◆ Task ◆
Transcribe the stretch of entries below from the line with "def Memory.read : Memory → Nat → Option Byte" through the line with "def requireArg (ok", exactly and with both ends included; leave out all other lines.

Records from a collection:
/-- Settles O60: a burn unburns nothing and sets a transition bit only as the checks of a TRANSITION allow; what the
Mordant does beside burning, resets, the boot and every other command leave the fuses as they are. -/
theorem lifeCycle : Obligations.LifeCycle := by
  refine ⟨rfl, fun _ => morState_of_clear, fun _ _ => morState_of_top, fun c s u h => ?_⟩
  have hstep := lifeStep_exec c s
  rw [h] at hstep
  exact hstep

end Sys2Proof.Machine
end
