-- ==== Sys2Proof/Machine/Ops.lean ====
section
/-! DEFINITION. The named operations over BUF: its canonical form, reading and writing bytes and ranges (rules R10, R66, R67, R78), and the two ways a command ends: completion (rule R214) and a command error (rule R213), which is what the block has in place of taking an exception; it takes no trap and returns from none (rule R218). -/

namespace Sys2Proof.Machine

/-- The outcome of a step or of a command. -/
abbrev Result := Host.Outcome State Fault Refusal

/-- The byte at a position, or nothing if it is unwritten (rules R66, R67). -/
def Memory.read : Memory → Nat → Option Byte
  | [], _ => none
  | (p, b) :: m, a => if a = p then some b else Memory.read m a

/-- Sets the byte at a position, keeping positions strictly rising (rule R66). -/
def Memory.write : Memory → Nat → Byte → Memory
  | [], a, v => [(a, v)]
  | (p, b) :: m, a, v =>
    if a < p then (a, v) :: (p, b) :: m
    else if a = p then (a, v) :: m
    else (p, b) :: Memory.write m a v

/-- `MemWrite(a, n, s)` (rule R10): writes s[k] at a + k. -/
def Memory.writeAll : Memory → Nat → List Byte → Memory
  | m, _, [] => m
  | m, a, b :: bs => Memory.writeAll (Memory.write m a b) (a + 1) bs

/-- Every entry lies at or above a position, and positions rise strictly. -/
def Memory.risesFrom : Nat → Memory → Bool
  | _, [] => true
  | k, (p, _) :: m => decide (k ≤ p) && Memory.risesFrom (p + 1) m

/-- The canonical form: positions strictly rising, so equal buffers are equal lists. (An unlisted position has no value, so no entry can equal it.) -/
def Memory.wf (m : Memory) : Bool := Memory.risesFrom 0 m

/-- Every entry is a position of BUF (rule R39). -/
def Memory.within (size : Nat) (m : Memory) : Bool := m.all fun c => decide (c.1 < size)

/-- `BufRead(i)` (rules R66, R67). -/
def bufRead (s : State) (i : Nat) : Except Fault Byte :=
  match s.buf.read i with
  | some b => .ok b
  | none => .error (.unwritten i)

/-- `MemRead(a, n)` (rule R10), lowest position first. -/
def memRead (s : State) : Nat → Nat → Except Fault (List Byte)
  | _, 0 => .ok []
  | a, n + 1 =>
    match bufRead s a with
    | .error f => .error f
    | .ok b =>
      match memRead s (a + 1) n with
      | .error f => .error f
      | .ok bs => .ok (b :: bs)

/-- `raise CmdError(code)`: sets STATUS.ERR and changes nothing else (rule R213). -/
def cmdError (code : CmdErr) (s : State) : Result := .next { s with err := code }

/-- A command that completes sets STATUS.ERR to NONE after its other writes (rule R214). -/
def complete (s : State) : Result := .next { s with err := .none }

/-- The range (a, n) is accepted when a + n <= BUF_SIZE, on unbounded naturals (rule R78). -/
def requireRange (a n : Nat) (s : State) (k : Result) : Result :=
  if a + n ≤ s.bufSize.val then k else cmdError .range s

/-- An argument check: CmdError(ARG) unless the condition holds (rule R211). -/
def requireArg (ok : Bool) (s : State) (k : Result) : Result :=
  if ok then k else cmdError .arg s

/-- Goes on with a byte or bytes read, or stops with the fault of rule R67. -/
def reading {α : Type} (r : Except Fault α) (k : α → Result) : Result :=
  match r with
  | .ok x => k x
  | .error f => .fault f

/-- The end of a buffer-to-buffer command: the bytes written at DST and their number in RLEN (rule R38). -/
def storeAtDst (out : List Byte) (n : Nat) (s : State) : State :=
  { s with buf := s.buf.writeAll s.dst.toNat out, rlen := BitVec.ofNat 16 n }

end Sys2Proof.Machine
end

◆ Expected output ◆
def Memory.read : Memory → Nat → Option Byte
  | [], _ => none
  | (p, b) :: m, a => if a = p then some b else Memory.read m a

/-- Sets the byte at a position, keeping positions strictly rising (rule R66). -/
def Memory.write : Memory → Nat → Byte → Memory
  | [], a, v => [(a, v)]
  | (p, b) :: m, a, v =>
    if a < p then (a, v) :: (p, b) :: m
    else if a = p then (a, v) :: m
    else (p, b) :: Memory.write m a v

/-- `MemWrite(a, n, s)` (rule R10): writes s[k] at a + k. -/
def Memory.writeAll : Memory → Nat → List Byte → Memory
  | m, _, [] => m
  | m, a, b :: bs => Memory.writeAll (Memory.write m a b) (a + 1) bs

/-- Every entry lies at or above a position, and positions rise strictly. -/
def Memory.risesFrom : Nat → Memory → Bool
  | _, [] => true
  | k, (p, _) :: m => decide (k ≤ p) && Memory.risesFrom (p + 1) m

/-- The canonical form: positions strictly rising, so equal buffers are equal lists. (An unlisted position has no value, so no entry can equal it.) -/
def Memory.wf (m : Memory) : Bool := Memory.risesFrom 0 m

/-- Every entry is a position of BUF (rule R39). -/
def Memory.within (size : Nat) (m : Memory) : Bool := m.all fun c => decide (c.1 < size)

/-- `BufRead(i)` (rules R66, R67). -/
def bufRead (s : State) (i : Nat) : Except Fault Byte :=
  match s.buf.read i with
  | some b => .ok b
  | none => .error (.unwritten i)

/-- `MemRead(a, n)` (rule R10), lowest position first. -/
def memRead (s : State) : Nat → Nat → Except Fault (List Byte)
  | _, 0 => .ok []
  | a, n + 1 =>
    match bufRead s a with
    | .error f => .error f
    | .ok b =>
      match memRead s (a + 1) n with
      | .error f => .error f
      | .ok bs => .ok (b :: bs)

/-- `raise CmdError(code)`: sets STATUS.ERR and changes nothing else (rule R213). -/
def cmdError (code : CmdErr) (s : State) : Result := .next { s with err := code }

/-- A command that completes sets STATUS.ERR to NONE after its other writes (rule R214). -/
def complete (s : State) : Result := .next { s with err := .none }

/-- The range (a, n) is accepted when a + n <= BUF_SIZE, on unbounded naturals (rule R78). -/
def requireRange (a n : Nat) (s : State) (k : Result) : Result :=
  if a + n ≤ s.bufSize.val then k else cmdError .range s

/-- An argument check: CmdError(ARG) unless the condition holds (rule R211). -/
def requireArg (ok : Bool) (s : State) (k : Result) : Result :=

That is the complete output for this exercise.